BRIEF:
When the line containing "R74, R78) -/" appears in the entries below, begin printing there and stop after the line containing "let frame := value"; print each of those lines exactly and no other line.
DATASET EXCERPTS: Begin
/-- The field rows of the SGR_ block, part 0. -/
def fieldsSgr0 : List FieldSpec :=
  [
    ⟨7168, 0, 1, 0, 2, .rw, 1, (.table [(3, 0)]), .immediate, []⟩,
    ⟨7168, 0, 1, 2, 2, .rw, 0, (.table [(3, 0)]), .immediate, []⟩,
    ⟨7168, 0, 1, 4, 10, .rw, 100, (.range 0 1000), .immediate, []⟩,
    ⟨7172, 0, 1, 0, 15, .rw, 22732, (.range 0 26400), .boundary, []⟩,
    ⟨7172, 0, 1, 16, 2, .rw, 3, .any, .boundary, []⟩,
    ⟨7176, 0, 1, 0, 6, .rw, 48, (.limit .sgrPower), .immediate, []⟩,
    ⟨7176, 0, 1, 8, 5, .rw, 10, (.range 0 30), .immediate, []⟩,
    ⟨7176, 0, 1, 16, 1, .rw, 0, .any, .immediate, []⟩,
    ⟨7176, 0, 1, 17, 1, .rw, 0, .any, .immediate, []⟩,
    ⟨7176, 0, 1, 18, 1, .rw, 0, .any, .immediate, []⟩,
    ⟨7180, 0, 1, 0, 5, .rw, 10, (.range 2 30), .immediate, []⟩,
    ⟨7180, 0, 1, 8, 12, .rw, 1000, (.range 10 4000), .immediate, []⟩,
    ⟨7184, 0, 1, 0, 8, .ro, 0, .any, .immediate, []⟩,
    ⟨7184, 0, 1, 8, 1, .ro, 0, .any, .immediate, []⟩,
    ⟨7184, 0, 1, 9, 1, .ro, 0, .any, .immediate, []⟩,
    ⟨7184, 0, 1, 16, 16, .ro, 0, .any, .immediate, []⟩,
    ⟨7188, 0, 1, 0, 8, .rw, 128, .any, .immediate, []⟩,
    ⟨7188, 0, 1, 8, 8, .rw, 0, .any, .immediate, []⟩,
    ⟨7188, 0, 1, 16, 8, .ro, 128, .any, .immediate, []⟩,
    ⟨7192, 0, 1, 0, 3, .ro, 0, .any, .immediate, []⟩,
    ⟨7192, 0, 1, 3, 1, .ro, 0, .any, .immediate, []⟩,
    ⟨7192, 0, 1, 4, 1, .ro, 0, .any, .immediate, []⟩,
    ⟨7192, 0, 1, 8, 8, .ro, 128, .any, .immediate, []⟩,
    ⟨7196, 0, 1, 0, 1, .w1c, 0, .any, .immediate, []⟩,
    ⟨7196, 0, 1, 1, 1, .w1c, 0, .any, .immediate, []⟩,
    ⟨7196, 0, 1, 2, 1, .w1c, 0, .any, .immediate, []⟩,
    ⟨7196, 0, 1, 3, 1, .w1c, 0, .any, .immediate, []⟩,
    ⟨7196, 0, 1, 4, 1, .w1c, 0, .any, .immediate, []⟩,
    ⟨7196, 0, 1, 5, 1, .w1c, 0, .any, .immediate, []⟩,
    ⟨7200, 0, 1, 0, 1, .rw, 0, .any, .immediate, []⟩,
    ⟨7200, 0, 1, 1, 1, .rw, 0, .any, .immediate, []⟩,
    ⟨7200, 0, 1, 4, 4, .rw, 15, .any, .immediate, []⟩,
    ⟨7200, 0, 1, 8, 8, .rw, 10, (.range 1 255), .immediate, []⟩,
    ⟨7200, 0, 1, 16, 16, .rw, 0, .any, .immediate, []⟩,
    ⟨7204, 0, 1, 0, 6, .rw, 4, (.range 2 32), .immediate, []⟩,
    ⟨7204, 0, 1, 8, 1, .rw, 0, .any, .immediate, []⟩,
    ⟨7204, 0, 1, 9, 1, .rw, 1, .any, .immediate, []⟩,
    ⟨7204, 0, 1, 10, 1, .rw, 1, .any, .immediate, []⟩,
    ⟨7208, 0, 1, 0, 32, .rw, 40555, .any, .immediate, []⟩,
    ⟨7212, 4, 4, 0, 22, .ro, 0, .any, .immediate, []⟩
  ]

/-- The field rows of the SGR_ block, part 1. -/
def fieldsSgr1 : List FieldSpec :=
  [
    ⟨7228, 0, 1, 0, 1, .ro, 0, .any, .immediate, []⟩,
    ⟨7228, 0, 1, 8, 8, .ro, 0, .any, .immediate, []⟩,
    ⟨7228, 0, 1, 16, 16, .ro, 0, .any, .immediate, []⟩
  ]

/-- The field rows of the UWB_ block. -/
def fieldsUwb : List FieldSpec :=
  [
    ⟨8192, 0, 1, 0, 10, .rw, 100, (.range 0 1000), .uwbRound, []⟩,
    ⟨8196, 0, 1, 0, 1, .rw, 1, .any, .boundary, []⟩,
    ⟨8196, 0, 1, 1, 1, .rw, 1, .any, .boundary, []⟩,
    ⟨8196, 0, 1, 2, 1, .rw, 1, .any, .boundary, []⟩,
    ⟨8200, 0, 1, 0, 2, .rw, 0, .any, .boundary, []⟩,
    ⟨8200, 0, 1, 4, 2, .rw, 3, (.table [(0, 1), (2, 3)]), .boundary, []⟩,
    ⟨8200, 0, 1, 8, 4, .rw, 9, (.range 9 12), .boundary, []⟩,
    ⟨8204, 0, 1, 0, 4, .rw, 1, (.range 1 8), .boundary, []⟩,
    ⟨8208, 0, 1, 0, 10, .rw, 413, (.limit .uwbLevel), .uwbRound, []⟩,
    ⟨8212, 0, 1, 0, 5, .rw, 10, (.range 2 30), .uwbRound, []⟩,
    ⟨8212, 0, 1, 8, 12, .rw, 1000, (.range 10 4000), .uwbRound, []⟩,
    ⟨8216, 0, 1, 0, 16, .rw, 16384, .any, .uwbRound, []⟩,
    ⟨8220, 4, 4, 0, 16, .rw, 16384, .any, .uwbRound, []⟩,
    ⟨8236, 0, 1, 0, 3, .ro, 0, .any, .immediate, []⟩,
    ⟨8236, 0, 1, 3, 1, .ro, 0, .any, .immediate, []⟩,
    ⟨8236, 0, 1, 4, 1, .ro, 0, .any, .immediate, []⟩,
    ⟨8236, 0, 1, 5, 1, .ro, 0, .any, .immediate, []⟩,
    ⟨8240, 0, 1, 0, 1, .w1c, 0, .any, .immediate, []⟩,
    ⟨8240, 0, 1, 1, 1, .w1c, 0, .any, .immediate, []⟩,
    ⟨8240, 0, 1, 2, 1, .w1c, 0, .any, .immediate, []⟩,
    ⟨8240, 0, 1, 3, 1, .w1c, 0, .any, .immediate, []⟩,
    ⟨8240, 0, 1, 4, 1, .w1c, 0, .any, .immediate, []⟩,
    ⟨8240, 0, 1, 5, 1, .w1c, 0, .any, .immediate, []⟩,
    ⟨8244, 0, 1, 0, 32, .ro, 0, .any, .immediate, []⟩,
    ⟨8248, 0, 1, 0, 8, .ro, 0, .any, .immediate, []⟩,
    ⟨8252, 0, 1, 0, 20, .ro, 0, .any, .immediate, []⟩
  ]
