-- ==== Sys2Proof/Machine/TransponderOps.lean ====
section
/-! DEFINITION. The coil, the Bramble walk and the transponder context: what is sent, what a poll or command does next, how
a write concludes and how a context ends (04_transponder_link.md R70-R101). -/
namespace Sys2Proof.Machine

/-! ### Coil (R73, R74, R78) -/

/-- TPX_STATUS.STATE codes: OK. -/
def coilOk : Nat := 0
/-- OPEN. -/
def coilOpen : Nat := 1
/-- SHORT. -/
def coilShort : Nat := 2
/-- DETUNED. -/
def coilDetuned : Nat := 3
/-- CURRENT_LOW. -/
def coilLow : Nat := 4
/-- UNTESTED. -/
def coilUntested : Nat := 7

/-- The field is on. -/
def fieldOn (s : State) : Bool := s.tpx.phase != .off

/-- The coil reads this state from now on; a change sets TPX_FAULT.COIL, for any value other than OK, and puts an event
record on ring 11 (R74, R102). -/
def coilState (s : State) (v : Nat) : State :=
  if s.tpx.coil = v then s
  else
    let s := { s with tpx := { s.tpx with coil := v } }
    event (if v = coilOk then s else s.raise Reg.tpxFaultCoil) blkTpx 0 []

/-- The pause of a data cell, by its first carrier period and its length in carrier periods (R75). -/
def dataPause (one : Bool) : Option (Nat × Nat) := some (if one then 16 else 0, 6)

/-- The cells of a downlink frame of 32 carrier periods each, by their pauses: SOF, the bits, highest first, and EOF (R75, R78). -/
def coilCells (bits value : Nat) : List (Option (Nat × Nat)) :=
  [some (0, 12)] ++ (List.range bits).map (fun i => dataPause (bitAt value (bits - 1 - i))) ++ [none]

/-- Send a downlink frame: its bits, opcode first, and the CRC-16 over them (R78), in the cells of R75. -/
def sendCoil (s : State) (bits value : Nat) : State :=
  let frame := value * 65536 + crcBits 16 0x1021 bits value 0xFFFF
  s.emit (.coilFrame (bits + 16) frame (coilCells (bits + 16) frame))

/-- Send a downlink frame of whole bytes. -/
def sendCoilBytes (s : State) (b : Bytes) : State := sendCoil s (8 * b.length) (beNat b)

/-- The payload of an uplink reply of this type, if its CRC-16 passes and its payload has this length (R78). -/
def replyPayload (frame : Bytes) (typ len : Nat) : Option Bytes :=
  if frame.length = len + 3 && byteAt frame 0 = typ && beAt frame (len + 1) 2 == crc16 (frame.take (len + 1)) then
    some (slice frame 1 len)
  else none

/-- The reason of a NAK reply. -/
def replyNak (frame : Bytes) : Option Nat := (replyPayload frame 0xC0 1).map beNat

/-- A start `start` LF cycles after the EOF cell lies within one carrier period of the nominal turnaround (R79). -/
def inTurnaround (start nominal : Nat) : Bool := decide (nominal ≤ start + 96) && decide (start ≤ nominal + 96)

/-- Turnaround of 256 µs, in LF cycles. -/
def turn256 : Nat := 3072
/-- Turnaround of 1,024 µs. -/
def turn1024 : Nat := 12288
/-- Turnaround of 2,048 µs. -/
def turn2048 : Nat := 24576

/-! ### Ring 4 status codes (R100) -/

/-- NO_TAG. -/
def st4NoTag : Nat := 0x20
/-- TAG_REFUSED. -/
def st4Refused : Nat := 0x21
/-- NOT_WRITTEN. -/
def st4NotWritten : Nat := 0x22
/-- WRITE_UNKNOWN. -/
def st4Unknown : Nat := 0x23
/-- WRITTEN_UNVERIFIED. -/
def st4Unverified : Nat := 0x24
/-- COIL_FAULT. -/
def st4CoilFault : Nat := 0x25
/-- BLOCK_READ_ONLY. -/
def st4ReadOnly : Nat := 0x26
/-- COUNTER_BACKWARDS. -/
def st4Backwards : Nat := 0x27
/-- BLOCK_MISMATCH. -/
def st4Mismatch : Nat := 0x28
/-- PASSWORD_ONLY. -/
def st4PasswordOnly : Nat := 0x29

/-! ### Jobs -/

/-- The identifier a job names. -/
def CoilJob.target : CoilJob → Option Nat
  | .readBlock _ id _ => some id
  | .writeBlock _ id _ _ => some id
  | .poll | .pollNow _ | .inventory _ _ => none

/-- The job serves tags in contexts. -/
def CoilJob.serves : CoilJob → Bool
  | .poll | .pollNow _ => true
  | .inventory _ _ | .readBlock _ _ _ | .writeBlock _ _ _ _ => false

/-- The tag of a ring 4 command; none for a poll of R89. -/
def CoilJob.tag : CoilJob → Option Nat
  | .poll => none
  | .pollNow t => some t
  | .inventory t _ => some t
  | .readBlock t _ _ => some t
  | .writeBlock t _ _ _ => some t

/-- The field goes off and the job is over (R73). -/
def fieldOff (s : State) : State :=
  { s with tpx := { s.tpx with
      phase := .off, job := none, stack := [], served := 0, found := [], contexts := 0, ctx := none,
      mark := .off, lastOff := some s.now, afterPoll := s.tpx.job == some .poll } }

/-- The job ends with this status; a poll of R89 has nobody to answer. -/
def endJob (s : State) (status result : Nat) : State :=
  match s.tpx.job.bind CoilJob.tag with
  | some t => complete (fieldOff s) 4 t status result
  | none => fieldOff s

/-- The walk is over (R86, R99): the job ends with what it found. -/
def walkDone (s : State) : State :=
  match s.tpx.job with
  | some (.pollNow _) => endJob s stOk s.tpx.contexts
  | some (.inventory t _) =>
    match findOut s 4 t with
    | some o => completeData (fieldOff s) 4 o.desc (s.tpx.found.flatMap (leBytes 8)) s.tpx.found.length
    | none => fieldOff s
  | some (.readBlock _ _ _) | some (.writeBlock _ _ _ _) => endJob s st4NoTag 0
  | some .poll | none => fieldOff s

/-- Tags the walk may serve (R86, R99). -/
def walkCap (s : State) : Nat :=
  match s.tpx.job with
  | some (.inventory _ cap) => cap
  | _ => s.eff Reg.tpxWalkMaxtags

/-- A node of the walk can hold the tag the job is for. READ_BLOCK and WRITE_BLOCK walk only such nodes: R99 says that they walk
for the identifier and does not say what becomes of the other nodes (DESIGN CHOICE, log 116). -/
def nodeWanted (s : State) (n p : Nat) : Bool :=
  match s.tpx.job.bind CoilJob.target with
  | some id => id / 2 ^ (64 - n) = p
  | none => true

/-- The context of a tag as it is selected. -/
def CoilCtx.start (id : Nat) : CoilCtx :=
  { id := id, cap := 0, nt := 0, nd := 0, slot := none, entry := HollySlot.empty, epoch := 0, current := 0, ks := 0, kt := 0, counter := 0,
    byPassword := false, reqs := Requests.none, oldBytes := [] }

/-- Send SELECT for an identifier. -/
def selectTag (s : State) (id : Nat) : State :=
  let s := { s with tpx := { s.tpx with
    phase := .select, served := s.tpx.served + 1, ctx := some (CoilCtx.start id) } }
  sendCoil s 72 (0x11 * 2 ^ 64 + id)

/-- An identifier is found: an INVENTORY notes it and goes on; any other job selects it. True where the walk goes on. -/
def tagFound (s : State) (id : Nat) : State × Bool :=
  match s.tpx.job with
  | some (.inventory _ _) =>
    ({ s with tpx := { s.tpx with found := s.tpx.found ++ [id], served := s.tpx.served + 1 } }, true)
  | some j => if j.target.getD id = id then (selectTag s id, false) else (s, true)
  | none => (s, true)

/-- Send WALK for a node. -/
def sendWalk (s : State) (n p tries : Nat) : State :=
  let s := { s with tpx := { s.tpx with phase := .walk n p tries } }
  sendCoil s (16 + n) ((0x10 * 256 + n) * 2 ^ n + p)

/-- Take the walk on from its stack (R86, R88). -/
def walkFuel : Nat → State → State
  | 0, s => walkDone s
  | fuel + 1, s =>
    match s.tpx.stack with
    | [] => walkDone s
    | (n, p) :: rest =>
      if walkCap s ≤ s.tpx.served then
        walkDone (match s.tpx.job with
          | some (.inventory _ _) => s
          | _ => s.raise Reg.tpxFaultWalkCap)
      else
        let s1 := { s with tpx := { s.tpx with stack := rest } }
        if nodeWanted s n p then
          if n = 64 then
            let (s2, on) := tagFound s1 p
            if on then walkFuel fuel s2 else s2
          else sendWalk s1 n p 0
        else walkFuel fuel s1

/-- The next node of the walk. -/
def walkNext (s : State) : State := walkFuel (s.tpx.stack.length + 1) s

/-- A whole identifier was read without a collision. -/
def walkFound (s : State) (id : Nat) : State :=
  let (s1, on) := tagFound s id
  if on then walkNext s1 else s1

/-! ### The end of a transponder context (R90, R101) -/

/-- Halt the tag and go on: to the next node of a poll, or to the end of a command with this status. -/
def haltTag (s : State) (status result : Nat) : State :=
  let s := sendCoilBytes s [0x12]
  match s.tpx.job with
  | some j =>
    if j.serves then walkNext { s with tpx := { s.tpx with ctx := none } } else endJob s status result
  | none => fieldOff s

/-- The report of a transponder context (R101). The coil current at an outcome that no reply of the tag brings, as a grant's answer or
a field collapse, is that of its latest reply (DESIGN CHOICE, log 149). -/
def coilReport (s : State) (c : CoilCtx) (oc detail : Nat) : Bytes :=
  [0x01, BitVec.ofNat 8 oc, BitVec.ofNat 8 (bit c.byPassword), BitVec.ofNat 8 detail] ++ leBytes 4 s.rtc ++
    leBytes 8 c.id ++ leBytes 4 (s.stat Reg.tpxPollcount) ++ leBytes 2 (satTo 16 c.current) ++
    [BitVec.ofNat 8 s.tpx.coil, BitVec.ofNat 8 c.reqs.bits] ++ leBytes 4 (nth 0 c.reqs.numbers 0) ++
    leBytes 4 (nth 0 c.reqs.numbers 1)

/-- A transponder context that is no longer open waits for no answer. -/
def reportCoilCtx (s : State) (c : CoilCtx) (oc detail : Nat) : State :=
  forgetCtx (fillBuffer (countOutcome s c.id oc) 4 0x01 (coilReport s c oc detail) 0) 16

/-- The tag being served is done with: in a poll its context returns to FREE with this outcome and its report; a command's
handshake has failed with it (R99, R100). -/
def endTag (s : State) (oc detail : Nat) : State :=
  match s.tpx.job, s.tpx.ctx with
  | some j, some c =>
    if j.serves then haltTag (reportCoilCtx s c oc detail) 0 0
    else haltTag (if oc = ocBad || oc = ocLate then countOutcome s c.id oc else s) st4Refused oc
  | _, _ => s

/-! ### Secured exchanges (R82) -/

/-- The counter block of R82 for a direction, opcode and frame counter: the first of a frame, whose number i is 0; R82 gives the form
of block i and no first value (DESIGN CHOICE, log 144). -/
def secBlock (dir op counter : Nat) : Bytes :=
  [BitVec.ofNat 8 dir, BitVec.ofNat 8 op] ++ zeroBytes 6 ++ beBytes 4 counter ++ zeroBytes 4

/-- Encrypt or decrypt a secured payload. -/
def secCrypt (ks dir op counter : Nat) (data : Bytes) : Bytes := aesCtr (key16 ks) (secBlock dir op counter) data

/-- The MAC of a secured frame. -/
def secMac (ks dir op counter : Nat) (ct : Bytes) : Bytes :=
  (cmac (key16 ks) ([BitVec.ofNat 8 dir, BitVec.ofNat 8 op] ++ beBytes 4 counter ++ ct)).take 4

/-- Send a secured request, with the next frame counter. A counter past 0xFFFF_FFFF halts the tag instead. -/
def sendSecured (s : State) (c : CoilCtx) (step : SecStep) (op : Nat) (payload : Bytes) : State :=
  let n := c.counter + 1
  if 2 ^ 32 ≤ n then endTag s ocNoResponse 0
  else
    let ct := secCrypt c.ks 0x44 op n payload
    let s := { s with tpx := { s.tpx with phase := .secured step, ctx := some { c with counter := n } } }
    sendCoilBytes s ([BitVec.ofNat 8 op] ++ beBytes 4 n ++ ct ++ secMac c.ks 0x44 op n ct)

/-- The payload of a secured reply to a request of this opcode; none where its length, counter or MAC is wrong (R82: such a
reply counts as missing). The reply's direction is "T" and its opcode that of the request it answers (DEDUCED, log 24). -/
def securedPayload (c : CoilCtx) (op len : Nat) (frame : Bytes) : Option Bytes :=
  match replyPayload frame 0x84 (len + 8) with
  | some b =>
    let ct := slice b 4 len
    if beAt b 0 4 = c.counter && slice b (4 + len) 4 = secMac c.ks 0x54 op c.counter ct then
      some (secCrypt c.ks 0x54 op c.counter ct)
    else none
  | none => none

/-- READ of a block. -/
def sendRead (s : State) (c : CoilCtx) (step : SecStep) (block : Nat) : State :=
  sendSecured s c step 0x30 [BitVec.ofNat 8 block]

/-! ### Pending checks (R97, R98) -/

/-- The pending checks are kept in their record (R98). -/
def savePending (s : State) (l : List PendingCheck) : State :=
  nvRequest { s with tpx := { s.tpx with checks := l } } [dataItem .state 0x0143 (.pendingChecks l)] .none

/-- The pending check of a tag that is resolved next. -/
def pendingOf (s : State) (id : Nat) : Option PendingCheck := s.tpx.checks.find? (fun p => p.id == id)

/-- A pending check is resolved by the bytes its block now holds, with its event record. The record's outcome byte holds 0x00 for
WRITTEN, 0x22 for NOT_WRITTEN and 0x28 for BLOCK_MISMATCH, the codes of R100: R416 gives the byte and no values (DESIGN CHOICE, log
117). -/
def resolvePending (s : State) (p : PendingCheck) (data : Bytes) : State :=
  let oc := if data = p.new then stOk else if data = p.old then st4NotWritten else st4Mismatch
  event (savePending s (removeFirst (fun x => x.id == p.id && x.block == p.block) s.tpx.checks)) blkTpx 0x20
    (leBytes 8 p.id ++ [BitVec.ofNat 8 p.block, BitVec.ofNat 8 oc])

/-- The conclusion of a write step that a field collapse or a missing reply ended (R97): the status, and whether a check
stays pending. -/
def writeConclusion (s : State) (step : SecStep) (sentInFull : Bool) : Nat × Bool :=
  match step with
  | .stage _ | .confirm _ => (st4NotWritten, false)
  | .commit _ => if sentInFull then (st4Unknown, true) else (st4NotWritten, false)
  | .verify => (st4Unverified, true)
  | .check _ | .read | .old => (if s.tpx.phase == .off then st4CoilFault else st4NoTag, false)

/-- Note the pending check of an ended write. -/
def notePending (s : State) (c : CoilCtx) (block : Nat) (new : Bytes) : State :=
  savePending s (s.tpx.checks ++ [⟨c.id, block, c.oldBytes, new⟩])

/-- A secured exchange of a write ends without its reply (R97). -/
def writeEnds (s : State) (c : CoilCtx) (step : SecStep) (sentInFull : Bool) (fin : State → Nat → State) : State :=
  let (st, keep) := writeConclusion s step sentInFull
  match s.tpx.job with
  | some (.writeBlock _ _ block data) => fin (if keep then notePending s c block data else s) st
  | _ => fin s st

/-- The EOF cell of the COMMIT frame has ended: 98 cells, begun 256 µs after the reply before it, end 25.344 ms after that reply. A
collapse is placed in time by whole ticks; in the 26th, in which the cell ends, which comes first is a free value (log 25). -/
def commitSent (s : State) : SecStep → Bool
  | .commit t => decide (t + 26 ≤ s.now) || (decide (t + 25 = s.now) && Config.commitEnded s.now)
  | .check _ | .read | .old | .stage _ | .confirm _ | .verify => true

/-- The coil drive turns off other than at the end of a poll or command (R97): the tag's context ends with this outcome, a
write concludes, and a command ends with COIL_FAULT. The outcome of a poll's context that an over-current or a VLF collapse cuts
off is NO_RESPONSE; one in GRANTING, which waits for no reply of its tag, ends with the outcome of its requests so far, also where
a pre-emption of R93 stops the coil (DESIGN CHOICE, log 118: R93 names only a context in CHALLENGING, R97 none). R100 gives
COIL_FAULT for SHORT, OPEN and a low VLF; a command outside the steps of a write completes with it also where a pre-emption, a relock
or a takeover turns the field off (DESIGN CHOICE, log 146). -/
def fieldCollapse (s : State) (oc : Nat) : State :=
  if !fieldOn s then s
  else match s.tpx.job, s.tpx.ctx with
    | some j, some c =>
      if j.serves then
        let o := if s.tpx.phase == .granting && (oc == ocNoResponse || oc == ocPreempted) then c.reqs.outcome else oc
        let s := if s.tpx.phase == .select then s else reportCoilCtx s c o 0
        endJob s st4CoilFault 0
      else match s.tpx.phase with
        | .secured step =>
          let (st, keep) := writeConclusion s step (commitSent s step)
          match j, step with
          | .writeBlock _ _ block data, .stage _ | .writeBlock _ _ block data, .confirm _
          | .writeBlock _ _ block data, .commit _ | .writeBlock _ _ block data, .verify =>
            endJob (if keep then notePending s c block data else s) st 0
          | _, _ => endJob s st4CoilFault 0
        | _ => endJob s st4CoilFault 0
    | _, _ => endJob s st4CoilFault 0

end Sys2Proof.Machine
end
DATASET EXCERPTS: End
RESPONSE:
/-! ### Coil (R73, R74, R78) -/

/-- TPX_STATUS.STATE codes: OK. -/
def coilOk : Nat := 0
/-- OPEN. -/
def coilOpen : Nat := 1
/-- SHORT. -/
def coilShort : Nat := 2
/-- DETUNED. -/
def coilDetuned : Nat := 3
/-- CURRENT_LOW. -/
def coilLow : Nat := 4
/-- UNTESTED. -/
def coilUntested : Nat := 7

/-- The field is on. -/
def fieldOn (s : State) : Bool := s.tpx.phase != .off

/-- The coil reads this state from now on; a change sets TPX_FAULT.COIL, for any value other than OK, and puts an event
record on ring 11 (R74, R102). -/
def coilState (s : State) (v : Nat) : State :=
  if s.tpx.coil = v then s
  else
    let s := { s with tpx := { s.tpx with coil := v } }
    event (if v = coilOk then s else s.raise Reg.tpxFaultCoil) blkTpx 0 []

/-- The pause of a data cell, by its first carrier period and its length in carrier periods (R75). -/
def dataPause (one : Bool) : Option (Nat × Nat) := some (if one then 16 else 0, 6)

/-- The cells of a downlink frame of 32 carrier periods each, by their pauses: SOF, the bits, highest first, and EOF (R75, R78). -/
def coilCells (bits value : Nat) : List (Option (Nat × Nat)) :=
  [some (0, 12)] ++ (List.range bits).map (fun i => dataPause (bitAt value (bits - 1 - i))) ++ [none]

/-- Send a downlink frame: its bits, opcode first, and the CRC-16 over them (R78), in the cells of R75. -/
def sendCoil (s : State) (bits value : Nat) : State :=
  let frame := value * 65536 + crcBits 16 0x1021 bits value 0xFFFF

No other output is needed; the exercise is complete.